While input parameters for simple models that rely on bulk measures of the lahar (e.g. internal and basal friction, solid concentration) can be calibrated to previous lahar flows, in practice, the complexity of lahar events mean the calibration can only be optimised on one characteristic of the lahar to the detriment of others. For example, a reduction of friction values to match long runout lahars will result in excessively mobile lahars with high momentum in proximal (near source) zones. Recent, more advanced models of two-phase flow (e.g. Pudasaini 2012; Iverson and George 2014; Iverson and George 2016; Mergili et al. 2017) may improve predictions of lahar flow. However, these models rely on a large array of input parameters that are often not known or measurable a priori and, as yet, do not demonstrate the ability to model transformations in flow behaviour.

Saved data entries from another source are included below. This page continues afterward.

-- ==== Sys2Proof/Machine/Sample.lean ====
section
/-!
DEFINITION. Stall samples: the form of every instruction as its meaning issues it, and what a lane waits for (R244, R245).
-/

namespace Sys2Proof.Machine

/-- What an instruction reads, writes and accepts, as its meaning issues it. A step of the device has no word. -/
def formOf : Instr → FormF
  | .iadd d a b e f g => fRRR d a b e f g
  | .isub d a b e f g => fRRR d a b e f g
  | .imul d a b e f g => fRRR d a b e f g
  | .imulhI d a b e f g => fRRR d a b e f g
  | .imulhN d a b e f g => fRRR d a b e f g
  | .iminI d a b e f g => fRRR d a b e f g
  | .imaxI d a b e f g => fRRR d a b e f g
  | .iminN d a b e f g => fRRR d a b e f g
  | .imaxN d a b e f g => fRRR d a b e f g
  | .and d a b e f g => fRRR d a b e f g
  | .or d a b e f g => fRRR d a b e f g
  | .xor d a b e f g => fRRR d a b e f g
  | .shl d a b e f g => fRRR d a b e f g
  | .shrN d a b e f g => fRRR d a b e f g
  | .shrI d a b e f g => fRRR d a b e f g
  | .rotl d a b e f g => fRRR d a b e f g
  | .imac d a b e f g => fRRRc false d a b e f g
  | .iaddi d a e _ => fRI d a e
  | .imuli d a e _ => fRI d a e
  | .andi d a e _ => fRI d a e
  | .ori d a e _ => fRI d a e
  | .xori d a e _ => fRI d a e
  | .shli d a e _ => fRI d a e
  | .shriN d a e _ => fRI d a e
  | .shriI d a e _ => fRI d a e
  | .movi d _ => fun _ _ => { xim := true, ri := true, dsts := [(d.toNat, 1)] }
  | .mov d a e g => fRRF d a e g
  | .ineg d a e g => fRRF d a e g
  | .iabs d a e g => fRRF d a e g
  | .not d a e g => fRRF d a e g
  | .popc d a e g => fRRF d a e g
  | .clz d a e g => fRRF d a e g
  | .ctz d a e g => fRRF d a e g
  | .brev d a e g => fRRF d a e g
  | .bswap d a e g => fRRF d a e g
  | .sext8 d a e g => fRRF d a e g
  | .sext16 d a e g => fRRF d a e g
  | .zext8 d a e g => fRRF d a e g
  | .zext16 d a e g => fRRF d a e g
  | .bfe d a b e f g => fRRR d a b e f g
  | .bfi d a b e f g => fRRRd d a b e f g
  | .prmt d a b e f g => fRRRd d a b e f g
  | .sel d a b e f g => fun _ _ => { g := g.toNat, unguarded := true, srcs := [src a e, src b f], dsts := [(d.toNat, 1)] }
  | .fadd d a b e f g => fRRRx false d a b e f g
  | .fsub d a b e f g => fRRRx false d a b e f g
  | .fmul d a b e f g => fRRRx false d a b e f g
  | .fmac d a b e f g => fRRRc true d a b e f g
  | .fmin d a b e f g => fRRRx false d a b e f g
  | .fmax d a b e f g => fRRRx false d a b e f g
  | .fneg d a e g => fRRFx false d a e g
  | .fabs d a e g => fRRFx false d a e g
  | .frndn d a e g => fRRFx false d a e g
  | .frndz d a e g => fRRFx false d a e g
  | .frndd d a e g => fRRFx false d a e g
  | .frndu d a e g => fRRFx false d a e g
  | .ffrac d a e g => fRRFx false d a e g
  | .fclass d a e g => fRRFx false d a e g
  | .fsat d a e g => fRRFx false d a e g
  | .fscale d a b e f g => fRRRx false d a b e f g
  | .hadd2F16 d a b e f g => fRRRx false d a b e f g
  | .hmul2F16 d a b e f g => fRRRx false d a b e f g
  | .hmac2F16 d a b e f g => fRRRc true d a b e f g
  | .hmin2F16 d a b e f g => fRRRx false d a b e f g
  | .hmax2F16 d a b e f g => fRRRx false d a b e f g
  | .hadd2Bf16 d a b e f g => fRRRx false d a b e f g
  | .hmul2Bf16 d a b e f g => fRRRx false d a b e f g
  | .hmac2Bf16 d a b e f g => fRRRc true d a b e f g
  | .hmin2Bf16 d a b e f g => fRRRx false d a b e f g
  | .hmax2Bf16 d a b e f g => fRRRx false d a b e f g
  | .rcp d a e g => fRRF d a e g
  | .rsq d a e g => fRRF d a e g
  | .sqrt d a e g => fRRF d a e g
  | .exp2 d a e g => fRRF d a e g
  | .log2 d a e g => fRRF d a e g
  | .sint d a e g => fRRF d a e g
  | .cost d a e g => fRRF d a e g
  | .tanh d a e g => fRRF d a e g
  | .rcph2 d a e g => fRRF d a e g
  | .exph2 d a e g => fRRF d a e g
  | .i2f d a e g => fRRFx false d a e g
  | .n2f d a e g => fRRFx false d a e g
  | .f2in d a e g => fRRFx false d a e g
  | .f2iz d a e g => fRRFx false d a e g
  | .f2id d a e g => fRRFx false d a e g
  | .f2iu d a e g => fRRFx false d a e g
  | .f2nn d a e g => fRRFx false d a e g
  | .f2nz d a e g => fRRFx false d a e g
  | .h2fl d a e g => fRRFx false d a e g
  | .h2fh d a e g => fRRFx false d a e g
  | .b2fl d a e g => fRRFx false d a e g
  | .b2fh d a e g => fRRFx false d a e g
  | .f2h d a e g => fRRFx true d a e g
  | .f2b d a e g => fRRFx true d a e g
  | .cvtpF16 d a b e f g => fRRRx true d a b e f g
  | .cvtpBf16 d a b e f g => fRRRx true d a b e f g
  | .cvtq d a b e f g => fCVTQ d a b e f g
  | .cvtx d a c e g => fun h b => { fRRF d a e g h b with bad := !Instr.wf (.cvtx d a c e g) }
  | .icmpI _ a b c => fCMP a b (!upTo c.toNat 5)
  | .icmpN _ a b c => fCMP a b (!upTo c.toNat 5)
  | .fcmp _ a b c => fCMP a b (!upTo c.toNat 13)
  | .hcmp2 p a b c => fCMP a b (!upTo c.toNat 13 || p.toNat == 127)
  | .plog _ _ _ _ => fSYS [] []
  | .v2p _ a e g => fun _ _ => { g := g.toNat, srcs := [src a e] }
  | .p2v d _ _ g => fun _ _ => { g := g.toNat, dsts := [(d.toNat, 1)] }
  | .prd d g => fun _ _ => { g := g.toNat, dsts := [(d.toNat, 1)] }
  | .pwr a e g => fun _ _ => { g := g.toNat, srcs := [src a e] }
  | .all d a e g => fRRF d a e g
  | .any d a e g => fRRF d a e g
  | .ballot d a e g => fRRF d a e g
  | .matchLanes d a e g => fRRF d a e g
  | .lcount d g => fun _ _ => { g := g.toNat, dsts := [(d.toNat, 1)] }
  | .shflIdx d a b e f g => fRRR d a b e f g
  | .shflXor d a b e f g => fRRR d a b e f g
  | .shflXw d a b e f g => fRRR d a b e f g
  | .reduce d a c e g => fun h b => { fRRF d a e g h b with bad := !upTo c.toNat 10 }
  | .scan d a c e g => fun h b => { fRRF d a e g h b with bad := !Instr.wf (.scan d a c e g) }
  | .bra _ => fSYS [] []
  | .brp _ _ _ => fSYS [] []
  | .call _ => fSYS [] [(127, 1)]
  | .jmpi a e g => fun _ _ => { g := g.toNat, srcs := [src a e] }
  | .ret e g => fun _ _ => { g := g.toNat, srcs := [src 127 e] }
  | .exit => fSYS [] []
  | .wsync => fun _ _ => { prd := false }
  | .barSync _ => fun _ _ => { prd := false }
  | .barArrive _ => fun _ _ => { prd := false }
  | .barWait _ => fun _ _ => { prd := false }
  | .barCsync => fun _ _ => { prd := false }
  | .nop => fSYS [] []
  | .yield => fSYS [] []
  | .sleep a => fSYS [srcBlk a] []
  | .ld t a r o z g => fLoad t (widthOf z).2.1 a 2 o g (!Instr.wf (.ld t a r o z g))
  | .st t a r o z g => fStore t (widthOf z).2.1 a 2 o g (!Instr.wf (.st t a r o z g))
  | .lds t a r o z g => fLoad t (widthOf z).2.1 a 1 o g (!Instr.wf (.lds t a r o z g))
  | .sts t a r o z g => fStore t (widthOf z).2.1 a 1 o g (!Instr.wf (.sts t a r o z g))
  | .ldfe t a r o z g => fLoad t (feSize z.toNat / 4) a 1 o g (!Instr.wf (.ldfe t a r o z g))
  | .stfe t a r o z g => fStore t (feSize z.toNat / 4) a 1 o g (!Instr.wf (.stfe t a r o z g))
  | .atom t a r o c z => fAtom t a c z o 2 true (!Instr.wf (.atom t a r o c z))
  | .red t a r o c z => fAtom t a c z o 2 false (!Instr.wf (.red t a r o c z))
  | .atoms t a r o c z => fAtom t a c z o 1 true (!Instr.wf (.atoms t a r o c z))
  | .cstore t a r o z g => fStore t (widthOf z).2.1 a 2 o g (!Instr.wf (.cstore t a r o z g))
  | .fence k z => fun _ _ => { bad := !Instr.wf (.fence k z) }
  | .xfence d m => fun _ _ => { bad := !Instr.wf (.xfence d m) }
  | .lock t a r g => fLock t a g (!Instr.wf (.lock t a r g))
  | .unlock t a r g => fLock t a g (!Instr.wf (.unlock t a r g))
  | .pref t a r z g => fPref t a g (!Instr.wf (.pref t a r z g)) (z.toNat == 3)
  | .est x i _ => fEst x i
  | .eld x i _ => fun _ _ => { xmod := true, srcs := [srcBlk i], dsts := [(x.toNat, 4)] }
  | .emrg i _ => fEop i 2 []
  | .eclr i _ => fEop i 1 []
  | .esweep i _ => fEop i 2 []
  | .escene _ => fun _ _ => { xmod := true }
  | .eraw i _ => fEop i 1 [(i.toNat, 4)]
  | .einit i _ => fEop i 4 []
  | .qpush d a _ => fSYSx [srcBlk a 16] [(d.toNat, 1)]
  | .rwait a _ => fSYSx [srcBlk a 2] []
  | .rrel a _ => fSYSx [srcBlk a 2] []
  | .launch d a _ => fSYSx [srcBlk a 2] [(d.toNat, 1)]
  | .ordwait d _ => fSYS [] [(d.toNat, 1)]
  | .ordtake _ => fSYS [] []
  | .markImm _ => fSYS [] []
  | .markReg a => fSYS [srcBlk a] []
  | .cont d o => fun _ _ => { srcs := [srcBlk 0 d.toNat], bad := !Instr.wf (.cont d o) }
  | .trav d a n => fTRAV d a n
  | .tnew d a m n => fun _ _ => { xmod := true, srcs := [srcBlk d 18, srcBlk a 2], bad := !Instr.wf (.tnew d a m n) }
  | .tcut d a n => fun _ _ => { xmod := true, srcs := [srcBlk a 4], dsts := [(d.toNat, 1)], bad := !Instr.wf (.tcut d a n) }
  | .tret a => fun _ _ => { srcs := [srcBlk a], bad := !Instr.wf (.tret a) }
  | .tfrd d a w => fun _ _ => { srcs := [srcBlk a 2], dsts := [(d.toNat, 1)], bad := !Instr.wf (.tfrd d a w) }
  | .tfwr d a w => fun _ _ => { srcs := [srcBlk a 2, srcBlk d], bad := !Instr.wf (.tfwr d a w) }
  | .tstat d a n => fun _ _ => { xmod := true, srcs := [srcBlk a 2], dsts := [(d.toNat, 2)], bad := !Instr.wf (.tstat d a n) }
  | .mma d f a b z => fMma d f a b z
  | .mclaim d n h => fun _ _ => { bad := !Instr.wf (.mclaim d n h), dsts := [(d.toNat, 1)] }
  | .mrel n h => fun _ _ => { bad := (!Instr.wf (.mrel n h)), handles := handleSpan n h }
  | .mzero n h => fun _ _ => { bad := (!Instr.wf (.mzero n h)), handles := handleSpan n h }
  | .mrow a h => fun _ _ => { srcs := [srcBlk a 16], handles := [h.toNat] }
  | .mread d h => fun _ _ => { dsts := [(d.toNat, 16)], handles := [h.toNat] }
  | .mld h a r z g => fMld h a r (z.toNat == 1) g (!Instr.wf (.mld h a r z g))
  | .msets a => fSYS [srcBlk a] []
  | .hadq d a b e f g =>
    fun h _ => { g := g.toNat, xmod := true, sr := true, bad := hadqRegs (fmtOfHint h) == 0, srcs := [src a e 32, src b f], dsts := [(d.toNat, hadqRegs (fmtOfHint h))] }
  | .mcbt a r g =>
    fun h _ => { g := g.toNat, xim := true, xmod := true, mfmt := true, unit := some 1, bad := (!Instr.wf (.mcbt a r g)), srcs := [{ r := a.toNat, n := 2, trap := eaOf h }] }
  | .march d a b e f g => fun _ _ => { g := g.toNat, xmod := true, unit := some 0, srcs := [src a e 8, src b f 3], dsts := [(d.toNat, 2)] }
  | .hgrid d a b e f g => fun _ _ => { g := g.toNat, xmod := true, unit := some 0, srcs := [src a e 3, src b f 3], dsts := [(d.toNat, 2)] }
  | .idot4 d a e g => fun _ _ => { g := g.toNat, srcs := [src a e 2, srcBlk d], dsts := [(d.toNat, 1)] }
  | .ndot4 d a e g => fun _ _ => { g := g.toNat, srcs := [src a e 2, srcBlk d], dsts := [(d.toNat, 1)] }
  | .idot8 d a e g => fun _ _ => { g := g.toNat, srcs := [src a e 2, srcBlk d], dsts := [(d.toNat, 1)] }
  | .idist4 d a e g => fun _ _ => { g := g.toNat, srcs := [src a e 2, srcBlk d], dsts := [(d.toNat, 1)] }
  | .fdot4e4 d a e g => fun _ _ => { g := g.toNat, srcs := [src a e 2, srcBlk d], dsts := [(d.toNat, 1)] }
  | .fdot4e5 d a e g => fun _ _ => { g := g.toNat, srcs := [src a e 2, srcBlk d], dsts := [(d.toNat, 1)] }
  | .hdot2 d a e g => fun _ _ => { g := g.toNat, srcs := [src a e 2, srcBlk d], dsts := [(d.toNat, 1)] }
  | .kinit a _ _ => fTopk [srcBlk a] []
  | .kins d a => fTopk [srcBlk a 3] [(d.toNat, 1)]
  | .kmrg d a => fTopk [srcBlk a 2] [(d.toNat, 1)]
  | .krd d a => fTopk [srcBlk a 2] [(d.toNat, 2)]
  | .srd d z => fun _ _ => { bad := !Instr.wf (.srd d z), dsts := [(d.toNat, 1)] }
  | .swr a z => fun _ _ => { bad := !Instr.wf (.swr a z), srcs := [srcBlk a] }
  | .trapAssert a _ => fSYS [srcBlk a 2] []
  | .trapUser a => fSYS [srcBlk a] []
  | .bkpt => fSYS [] []
  | .rft => fun _ h => { prd := false, bad := !h }
  | .savew a n => fSave a n
  | .restw a n => fSave a n
  | .ipref a c => fun _ _ => { srcs := [srcBlk a], bad := !Instr.wf (.ipref a c) }
  | .bset a _ => fSYS [srcBlk a 3] []
  | .bget d _ => fSYS [] [(d.toNat, 3)]
  | .sched _ => fHINT
  | .ximm _ => fHINT
  | .xsrc _ _ => fHINT
  | .xmod _ _ _ _ _ _ _ _ _ => fHINT
  | .pred _ _ => fHINT
  | _ => fun _ _ => {}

Probabilistic lahar hazard estimates are obtained through the use of volume and location outputs from the lahar susceptibility method as the input for lahar flow models. Consequently, the flow modelling approach can be chosen according to an assessment of modelling capabilities needed to accurately simulate the lahar hazard. To demonstrate this approach, we chose to use the two-phase material model of Pitman and Le (2005) to model lahar runout and dynamics. This model, implemented in the Titan2D toolkit (Pitman et al. 2003; Patra et al. 2005), simulates the flow of mixtures of soil, rock and interstitial fluid (water) over natural terrains. The main inputs required for this method is a digital elevation model (DEM), initial height and area of the mixture (pile height) and basal and internal friction values. The Pitman and Le (2005) model has previously been applied to simulate lahars (e.g. Williams et al. 2008; Procter et al. 2010; Córdoba et al. 2015). Crucially, this model does not consider the effects of erosion, deposition or transformation of the lahar and therefore will not reproduce all features of a lahar. Consequently, simulations using this method will not exactly match the outcomes of actual lahars, but will provide a probabilistic guide to the lahar hazard. In order to couple the susceptibility model material volumes to the inputs in the Titan2D toolkit, the Titan2D code was modified to add support for user defined pile heights in the form of a geographical information system (GIS) raster file. The modified source code is provided in the Zenodo repository

Study area and simulation inputs

The process outlined in the previous section is demonstrated through the generation of probabilistic hazard maps for lahars originating from the Mangatoetoenui Glacier, Ruapehu volcano, New Zealand. The Mangatoetoenui Glacier and Stream are located on the north-eastern flank of Ruapehu volcano, draining eastwards into Tongariro River (Fig. 1). A hydro-electric dam, trout fisheries and several towns located along Tongariro River are at risk from lahars originating on the north-eastern flanks of the volcano (Cronin et al. 1997). In this study, deposit characteristics are chosen to create a scenario with similar conditions to those in Mangatoetoenui Stream prior to the October 28, 1995 lahar described in Hodgson and Manville (1999) and used in lahar susceptibility estimations by Mead et al. (2016). The initial conditions in this study only consider a limited range of initial volumes and solid volume fractions, with all other inputs fixed, which means the generated hazard maps only represent a subset of the possible parameter space. A complete hazard assessment would consider the range of other inputs (such as basal and internal friction), their uncertainty and model suitability (Calder et al. 2015).

Fig. 1
figure 1

Study area overview showing Ruapehu volcano (left), round the mountain track (purple), Mangatoetoenui Glacier (circled) and the North and South branches of Mangatoetoenui Stream (‘a’ and ‘b’ respectively)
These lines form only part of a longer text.